<a href="https://colab.research.google.com/github/middlebury-csci-0451/CSCI-0451/blob/main/lecture-notes/text-classification.ipynb" target="_parent">Open these notes in Google Colab</a>

<a href="https://colab.research.google.com/github/middlebury-csci-0451/CSCI-0451/blob/main/lecture-notes/text-classification-live.ipynb" target="_parent">Open the live version in Google Colab</a>


*Major components of this set of lecture notes are based on the [Text Classification](https://pytorch.org/tutorials/beginner/text_sentiment_ngrams_tutorial.html) tutorial from the PyTorch documentation*. 

## Deep Text Classification and Word Embedding

In this set of notes, we'll discuss the problem of *text classification*. Text classification is a common problem in which we aim to classify pieces of text into different categories. These categories might be about:

- **Subject matter**: is this news article about news, fashion, finance?
- **Emotional valence**: is this tweet happy or sad? Excited or calm? This particular class of questions is so important that it has its own name: sentiment analysis.
- **Automated content moderation**: is this Facebook comment a possible instance of abuse or harassment? Is this Reddit thread promoting violence? Is this email spam?

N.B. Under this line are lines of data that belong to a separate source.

-- ==== Sys2Proof/Machine/Encode.lean ====
section
/-! DEFINITION. The encoder, ENC and ENCR (42_encode.md). -/

namespace Sys2Proof.Machine

/-- The reply of `ENC v` (42_encode.md R140). -/
def replyEnc (v : BitVec 32) : Reply := accReply (encodeDecimal v)

/-- `ENC v` (42_encode.md R140). -/
def execEnc (v : BitVec 32) (s : State) : Host.Outcome State Fault Refusal := respond (replyEnc v) s

/-- The reply of `ENCR v`: `W <- ENC(v)`, `(txt, len) <- REND(W)`, all three fields given (42_encode.md R150). The
second case does not arise (42_encode.md R145; log entry 12). -/
def replyEncr (v : BitVec 32) : Reply :=
  match encodeDecimal v with
  | some w => ⟨some w.pack, render w⟩
  | none => ⟨none, none⟩

/-- `ENCR v` (42_encode.md R150). -/
def execEncr (v : BitVec 32) (s : State) : Host.Outcome State Fault Refusal := respond (replyEncr v) s

end Sys2Proof.Machine
end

We saw text classification previously when we first considered the problem of vectorizing pieces of text. We are now going to look at a somewhat more contemporary approach to text using *word embeddings*. 


In [705]:
import pandas as pd
import torch
import numpy as np
from torchsummary import summary

# for embedding visualization later
import plotly.express as px 
import plotly.io as pio

# for VSCode plotly rendering
# pio.renderers.default = "plotly_mimetype+notebook_connected"
pio.renderers.default = "plotly_mimetype+notebook"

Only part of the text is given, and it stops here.